(What you will do) Every line in the records below between the one holding "(BitVec.ofNat 32 (s.encBuf.length" and the one holding "(b = 0#8 → exec (.encPush b) s = .next", inclusive, is to be set down exactly; all other lines are to be left out.

(Items from a data source)
-- ==== Sys2Proof/Certificates/Slice0/Obligations.lean ====
section
/-! DEFINITION. The statements about the block, for the provers: encodings, the step, the invariants, one statement for what each
command does, and the properties the spec derives. `P_COBS_TRAIL254` is `s.params.cobsTrail254`, so that every statement holds
for both settings (log entry 4). `res` and `outcome` are the step's output as 10_state.md R39 and 00_scope.md R7 give it (log
entry 3). `cmds` and `timeIn` are the host's words and the clock's samples (log entries 1 and 2). -/

open Sys2Proof Sys2Proof.Machine

/-! ## Command words and the step -/

/-- Words of R74 and of the tables of 95_test_vectors.md, every family among them. -/
def Obligations.SpecWordsDecodeToTheirCommands : Prop :=
  decode 0x0000000000#40 = .ok .nop ∧ decode 0x0100000000#40 = .ok .reset ∧ decode 0x0200000006#40 = .ok (.regRd 6) ∧
  decode 0x1000000041#40 = .ok (.encPush 0x41) ∧ decode 0x1100000000#40 = .ok .encEnd ∧ decode 0x1200000000#40 = .ok .encDelim ∧
  decode 0x2000000089#40 = .ok (.decPush 0x89) ∧ decode 0x3000000000#40 = .ok .crcClr ∧ decode 0x310000002A#40 = .ok (.crcUpd 0x2A) ∧
  decode 0x3200000000#40 = .ok .crcRd ∧ decode 0x4000000010#40 = .ok (.frmPush 0x10) ∧ decode 0x4100000000#40 = .ok .frmEnd ∧
  decode 0x50000003E8#40 = .ok (.iwCfg 1000) ∧ decode 0x5100000000#40 = .ok .iwPoll ∧ decode 0x5200000000#40 = .ok .iwWait

/-- Decoding the word of a well-formed command gives the command back, with every operand (R70 to R76). -/
def Obligations.DecodeOfEncodeIsTheCommand : Prop :=
  ∀ i : Instr, i.wellFormed = true → decode (encode i) = .ok i

/-- A word that decodes is the word of the command it decodes to, and that command is well formed: each word has one
meaning (R77). -/
def Obligations.EncodeOfDecodeIsTheWord : Prop :=
  ∀ (w : CmdWord) (i : Instr), decode w = .ok i → i.wellFormed = true ∧ encode i = w

/-- R77: what is illegal, what an illegal word does, and that every other word selects exactly one row of the opcode map and
is executed as the command of that row. -/
def Obligations.IllegalWordsSetIllAndNothingElse : Prop :=
  (∀ (s : State) (w : CmdWord) (rest : List CmdWord), s.cmds = w :: rest → illegalWord w →
    step s = .next { s with status := s.status ||| 1#4, res := none, outcome := .error .ill, cmds := rest }) ∧
  (∀ w : CmdWord, illegalWord w → ∀ r ∈ opcodeTable, r.selects w = false) ∧
  (∀ w : CmdWord, ¬ illegalWord w → ∃ r ∈ opcodeTable, r.selects w = true ∧
    (∀ r' ∈ opcodeTable, r'.selects w = true → r' = r) ∧ ∃ i, decode w = .ok i ∧ i.mnemonic = r.mnemonic)

/-- The command at the port is executed, and the host presents its next word when the command has completed; a held command
stays (R6, R52, R60, R136). -/
def Obligations.StepRunsTheDecodedCommand : Prop :=
  ∀ (s t : State) (w : CmdWord) (rest : List CmdWord) (i : Instr),
    s.cmds = w :: rest → decode w = .ok i → exec i s = .next t →
    step s = .next (if t.outcome = .held then t else { t with cmds := rest })

/-- With no command at the port nothing happens: the model's choice (log entry 1) for R6, "The block itself takes no step of its
own". -/
def Obligations.StepWithoutACommandChangesNothing : Prop :=
  ∀ s : State, s.cmds = [] → step s = .next s

/-- No step stops the machine: "Nothing in this core is fatal" (60_exceptions.md), every command has one of the outcomes done,
error and held (R7). -/
def Obligations.EveryStepAnswersANextState : Prop :=
  ∀ s : State, ∃ t : State, step s = .next t

/-- Only IW.WAIT can be held; every other command completes, with the outcome done or one of the three errors; and every
held or failed command drives no result (R7, R156). -/
def Obligations.OnlyWaitCanBeHeld : Prop :=
  ∀ (i : Instr) (s t : State), exec i s = .next t →
    (t.outcome = .held → i = .iwWait) ∧ t.outcome ≠ .error .dectrunc ∧ (t.outcome ≠ .done → t.res = none)

/-- R57, R60: samples are taken in order, and IW.POLL and IW.WAIT alone read the clock: with any other samples ahead, listed or free,
every other command does everything else alike and takes none. That no command changes the host's words or the open parameter, and
the form of the samples, are the model's choice (log entries 1, 4 and 2). -/
def Obligations.OnlyPollAndWaitReadTheClock : Prop :=
  ∀ (i : Instr) (s t : State), exec i s = .next t →
    t.cmds = s.cmds ∧ t.params = s.params ∧ (∃ n, t.timeIn = s.timeIn.drop n) ∧ s.draws ≤ t.draws ∧
    (i ≠ .iwPoll → i ≠ .iwWait → t.timeIn = s.timeIn ∧ t.draws = s.draws ∧
      ∀ (ws : List Word) (n : Nat),
        exec i { s with timeIn := ws, draws := n } = .next { t with timeIn := ws, draws := n })

/-! ## Invariants and whole-machine rules -/

/-- R43 (a) to (g), kept by every step from every state that meets them, with the model's own clause about a held command
(log entries 3 and 5). -/
def Obligations.EveryStepKeepsTheInvariants : Prop :=
  ∀ s t : State, s.Inv → step s = .next t → t.Inv

/-- The state after reset meets the invariants: those of R43 at the values of R44, and the model's own clause about a held command
(log entries 3 and 5), which it meets because `outcome` is done at reset, the model's choice (log entry 3). -/
def Obligations.ResetMeetsTheInvariants : Prop := State.reset.Inv

/-- R43 (h), (i): a step that does not run RESET clears no STATUS bit and takes nothing back from `tx` or `rx`. -/
def Obligations.StatusAndHistoriesOnlyGrow : Prop :=
  ∀ s t : State, step s = .next t → s.cmds.head? ≠ some 0x0100000000#40 →
    s.status &&& t.status = s.status ∧ s.tx <+: t.tx ∧ s.rx <+: t.rx

/-- Who writes what: `crc` (R22), the encoder's registers (R23, R25), the decoder's (R26 to R28), the waiter's (R29 to R31),
`tx` (R37), `rx` (R38). -/
def Obligations.RegistersChangeOnlyByTheirWriters : Prop :=
  ∀ (i : Instr) (s t : State), exec i s = .next t → i ≠ .reset →
    (usesCrc i = false ∨ i = .crcRd → t.crc = s.crc) ∧
    (usesEnc i = false ∨ i = .encDelim → t.encBuf = s.encBuf ∧ t.encFull = s.encFull) ∧
    (usesEnc i = false → t.tx = s.tx) ∧
    (usesDec i = false → t.decRem = s.decRem ∧ t.decZero = s.decZero ∧ t.decMid = s.decMid ∧ t.rx = s.rx) ∧
    (usesIw i = false → t.iwDeadline = s.iwDeadline ∧ t.iwNow = s.iwNow) ∧
    ((∀ w, i ≠ .iwCfg w) → t.iwInterval = s.iwInterval) ∧
    (t.iwInterval = 0#32 → s.iwInterval = 0#32)

/-- R155: the complete list of what sets a STATUS bit in a decoded command; the other commands leave STATUS as it is. -/
def Obligations.StatusBitsAreSetOnlyByTheirConditions : Prop :=
  ∀ (i : Instr) (s t : State), i.wellFormed = true → exec i s = .next t → i ≠ .reset →
    t.status = s.status |||
      (if i = .iwCfg 0#32 then 2#4
       else if (i = .iwPoll ∨ i = .iwWait) ∧ s.iwInterval = 0#32 then 4#4
       else if i = .decPush 0#8 ∧ s.decMid = true ∧ s.decRem ≠ 0#8 then 8#4
       else 0#4) ∧
    (t.outcome = .error .iwcfg0 ↔ i = .iwCfg 0#32) ∧
    (t.outcome = .error .iwuncfg ↔ (i = .iwPoll ∨ i = .iwWait) ∧ s.iwInterval = 0#32) ∧
    t.outcome ≠ .error .ill

/-- R32: the STATUS bits record, they do not gate. With any other STATUS a command (other than RESET, and REG.RD of STATUS itself)
sets the same bits and does everything else alike. -/
def Obligations.StatusGatesNoCommand : Prop :=
  ∀ (i : Instr) (s t : State) (v : BitVec 4), i ≠ .reset → i ≠ .regRd 0#8 → exec i s = .next t →
    ∃ m : BitVec 4, t.status = s.status ||| m ∧
      exec i { s with status := v } = .next { t with status := v ||| m }

/-- R31: `iw_now` takes part in no later computation. With any other value of it every command but REG.RD of it does everything
else alike. -/
def Obligations.LastSampleInfluencesNothing : Prop :=
  ∀ (i : Instr) (s t : State) (v : Word), i ≠ .regRd 6#8 → exec i s = .next t →
    ∃ v' : Word, exec i { s with iwNow := v } = .next { t with iwNow := v' }

/-- R37, R38: the block never reads `tx` or `rx`. With any other histories a command other than RESET appends the same items and
does everything else alike; at most one item goes to `rx`. -/
def Obligations.HistoriesAreNeverRead : Prop :=
  ∀ (i : Instr) (s t : State) (tx' : List Byte) (rx' : List RxItem), i ≠ .reset → exec i s = .next t →
    ∃ (bs : List Byte) (items : List RxItem), t.tx = s.tx ++ bs ∧ t.rx = s.rx ++ items ∧ items.length ≤ 1 ∧
      exec i { s with tx := tx', rx := rx' } = .next { t with tx := tx' ++ bs, rx := rx' ++ items }

/-- R42: the content of `enc_buf` shows in nothing but what ENC and FRM commands emit; every other command sees its length at
most. -/
def Obligations.BufferContentIsHidden : Prop :=
  ∀ (i : Instr) (s t : State) (b : List Byte), usesEnc i = false → i ≠ .reset → b.length = s.encBuf.length →
    exec i s = .next t → exec i { s with encBuf := b } = .next { t with encBuf := b }

/-! ## SYS -/

/-- R145: NOP has no effect, and drives no result. -/
def Obligations.NopHasNoEffect : Prop :=
  ∀ s : State, exec .nop s = .next { s with res := none, outcome := .done }

/-- R146: RESET puts every register and both histories back; the environment and the parameter are not the block's. -/
def Obligations.ResetPutsEverythingBack : Prop :=
  ∀ s : State, exec .reset s = .next
    { crc := 0x0000#16, encBuf := [], encFull := false, decRem := 0#8, decZero := false, decMid := false,
      iwInterval := 0#32, iwDeadline := 0#32, iwNow := 0#32, status := 0#4, tx := [], rx := [], res := none, outcome := .done,
      cmds := s.cmds, timeIn := s.timeIn, draws := s.draws, params := s.params }

/-- R44: every piece of state at its reset value; the RESET command gives the same (R175). -/
def Obligations.ResetValues : Prop :=
  State.reset.crc = 0x0000#16 ∧ State.reset.encBuf = [] ∧ State.reset.encCnt = 0#8 ∧ State.reset.encFull = false ∧
  State.reset.decRem = 0#8 ∧ State.reset.decZero = false ∧ State.reset.decMid = false ∧
  State.reset.iwInterval = 0#32 ∧ State.reset.iwDeadline = 0#32 ∧ State.reset.iwNow = 0#32 ∧ State.reset.status = 0#4 ∧
  State.reset.tx = [] ∧ State.reset.rx = [] ∧ State.reset.res = none ∧
  ∀ s : State, exec .reset s = .next
    { State.reset with outcome := .done, cmds := s.cmds, timeIn := s.timeIn, draws := s.draws, params := s.params }

/-- R147, R40: REG.RD of a populated index drives that view and changes nothing. The two packed views are given by the value of
the 32 bits; the bounds of R24 and R26 are not needed but for the count. -/
def Obligations.RegRdDrivesTheViewAndChangesNothing : Prop :=
  ∀ s : State,
    (exec (.regRd 0#8) s = .next { s with res := some (s.status.setWidth 32), outcome := .done }) ∧
    (exec (.regRd 1#8) s = .next { s with res := some (s.crc.setWidth 32), outcome := .done }) ∧
    (s.encBuf.length ≤ 253 → exec (.regRd 2#8) s = .next
      { s with res := some (BitVec.ofNat 32 (s.encBuf.length + s.encFull.toNat * 256)), outcome := .done }) ∧
    (exec (.regRd 3#8) s = .next
      { s with res := some (BitVec.ofNat 32 (s.decRem.toNat + s.decZero.toNat * 256 + s.decMid.toNat * 512)),
               outcome := .done }) ∧
    (exec (.regRd 4#8) s = .next { s with res := some s.iwInterval, outcome := .done }) ∧
    (exec (.regRd 5#8) s = .next { s with res := some s.iwDeadline, outcome := .done }) ∧
    (exec (.regRd 6#8) s = .next { s with res := some s.iwNow, outcome := .done })

/-- A REG.RD term with a reserved index, which no word decodes to, is the illegal command of R40 (log entry 9). -/
def Obligations.RegRdOfAReservedIndexIsIllegal : Prop :=
  ∀ (s : State) (idx : Byte), 6 < idx.toNat →
    exec (.regRd idx) s = .next { s with status := s.status ||| 1#4, res := none, outcome := .error .ill }

/-! ## ENC -/

/-- R92: ENC.PUSH, branch by branch. -/
def Obligations.EncPushBuffersOrEmitsABlock : Prop :=
  ∀ (s : State) (b : Byte),
    (b = 0#8 → exec (.encPush b) s = .next
      { s with tx := s.tx ++ BitVec.ofNat 8 (s.encBuf.length + 1) :: s.encBuf, encBuf := [], encFull := false,
               res := none, outcome := .done }) ∧
    (b ≠ 0#8 → s.encBuf.length = 253 → exec (.encPush b) s = .next
      { s with tx := s.tx ++ 0xFF#8 :: (s.encBuf ++ [b]), encBuf := [], encFull := true,
               res := none, outcome := .done }) ∧
    (b ≠ 0#8 → s.encBuf.length ≠ 253 → exec (.encPush b) s = .next
      { s with encBuf := s.encBuf ++ [b], encFull := false, res := none, outcome := .done })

(Solution for this task)
      { s with res := some (BitVec.ofNat 32 (s.encBuf.length + s.encFull.toNat * 256)), outcome := .done }) ∧
    (exec (.regRd 3#8) s = .next
      { s with res := some (BitVec.ofNat 32 (s.decRem.toNat + s.decZero.toNat * 256 + s.decMid.toNat * 512)),
               outcome := .done }) ∧
    (exec (.regRd 4#8) s = .next { s with res := some s.iwInterval, outcome := .done }) ∧
    (exec (.regRd 5#8) s = .next { s with res := some s.iwDeadline, outcome := .done }) ∧
    (exec (.regRd 6#8) s = .next { s with res := some s.iwNow, outcome := .done })

/-- A REG.RD term with a reserved index, which no word decodes to, is the illegal command of R40 (log entry 9). -/
def Obligations.RegRdOfAReservedIndexIsIllegal : Prop :=
  ∀ (s : State) (idx : Byte), 6 < idx.toNat →
    exec (.regRd idx) s = .next { s with status := s.status ||| 1#4, res := none, outcome := .error .ill }

/-! ## ENC -/

/-- R92: ENC.PUSH, branch by branch. -/
def Obligations.EncPushBuffersOrEmitsABlock : Prop :=
  ∀ (s : State) (b : Byte),
    (b = 0#8 → exec (.encPush b) s = .next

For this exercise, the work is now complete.